■ Directions for this task ■
Read the records beneath this task and copy every line that contains the string "notify".
Given records Start Marker
/-- The marks that the REWIND items of an accepted transaction hold in their rings (R96). -/
def holdRewinds (s : State) (x : AccTxn) : State :=
  x.items.foldl (fun a i =>
    if i.op ≠ 0x23 then a
    else
      let f := leAt i.req.body 8 8
      if byteOf i.req.body 0 = 0 then { a with con := { a.con with ringA := { a.con.ringA with holds := a.con.ringA.holds ++ [(x.id, f)] } } }
      else { a with con := { a.con with ringB := { a.con.ringB with holds := a.con.ringB.holds ++ [(x.id, f)] } } }) s

/-- The marks of a transaction that is latched or discarded are given up. -/
def dropHolds (s : State) (id : Nat) : State :=
  { s with con := { s.con with
      ringA := { s.con.ringA with holds := s.con.ringA.holds.filter fun h => !decide (h.1 = id) }
      ringB := { s.con.ringB with holds := s.con.ringB.holds.filter fun h => !decide (h.1 = id) } } }

/-- A transaction accepted for its edge (R52, R96). -/
def enlist (s : State) (x : AccTxn) : State :=
  holdRewinds { s with ox := { s.ox with accepted := s.ox.accepted ++ [x] } } x

/-- TXN_DISCARDED for each accepted transaction and TXN_EXPIRED for each open one (R313). -/
def noteDiscards (s : State) : State :=
  let s1 := (allAccepted s).foldl (fun a x => notify a 0x0002 (leBytes 2 x.id ++ leBytes 6 0 ++ leBytes 8 x.frame)) s
  s.ox.open_.foldl (fun a x => notify a 0x0003 (leBytes 2 x.id ++ leBytes 6 0)) s1

/-- Every pending and open transaction dropped (R313). -/
def dropTxns (s : State) : State :=
  { s with
    ox := { s.ox with accepted := [], open_ := [] }
    con := { s.con with ringA := { s.con.ringA with holds := [] }, ringB := { s.con.ringB with holds := [] } }
    stk := { s.stk with staged := [] }
    frm := { s.frm with frames := s.frm.frames.map fun f => { f with txns := [] } } }

/-- Edges stop and no frame is left in progress. -/
def stopEdges (s : State) : State := { s with frm := { s.frm with running := false, frames := [] } }

/-- Entry into SAFE (R474): edges stop, transactions and dedupe entries go, ACT_OUT falls, and the entry is logged and notified. -/
def enterSafe (s : State) (cause : Nat) : State :=
  let s1 := stopEdges (dropTxns (noteDiscards s))
  let s2 := { s1 with
    dev := { s1.dev with safeCause := cause, duskWanted := false }
    ox := { s1.ox with dedupe := [] }
    red := { s1.red with actOut := false }
    wired := { s1.wired with sacn := [] } }
  logEv (toState s2 .safe) 0x0E01 cause s.dev.state.code 0

end Sys2Proof.Machine
end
Given records End Marker
■ Written answer ■
  let s1 := (allAccepted s).foldl (fun a x => notify a 0x0002 (leBytes 2 x.id ++ leBytes 6 0 ++ leBytes 8 x.frame)) s
  s.ox.open_.foldl (fun a x => notify a 0x0003 (leBytes 2 x.id ++ leBytes 6 0)) s1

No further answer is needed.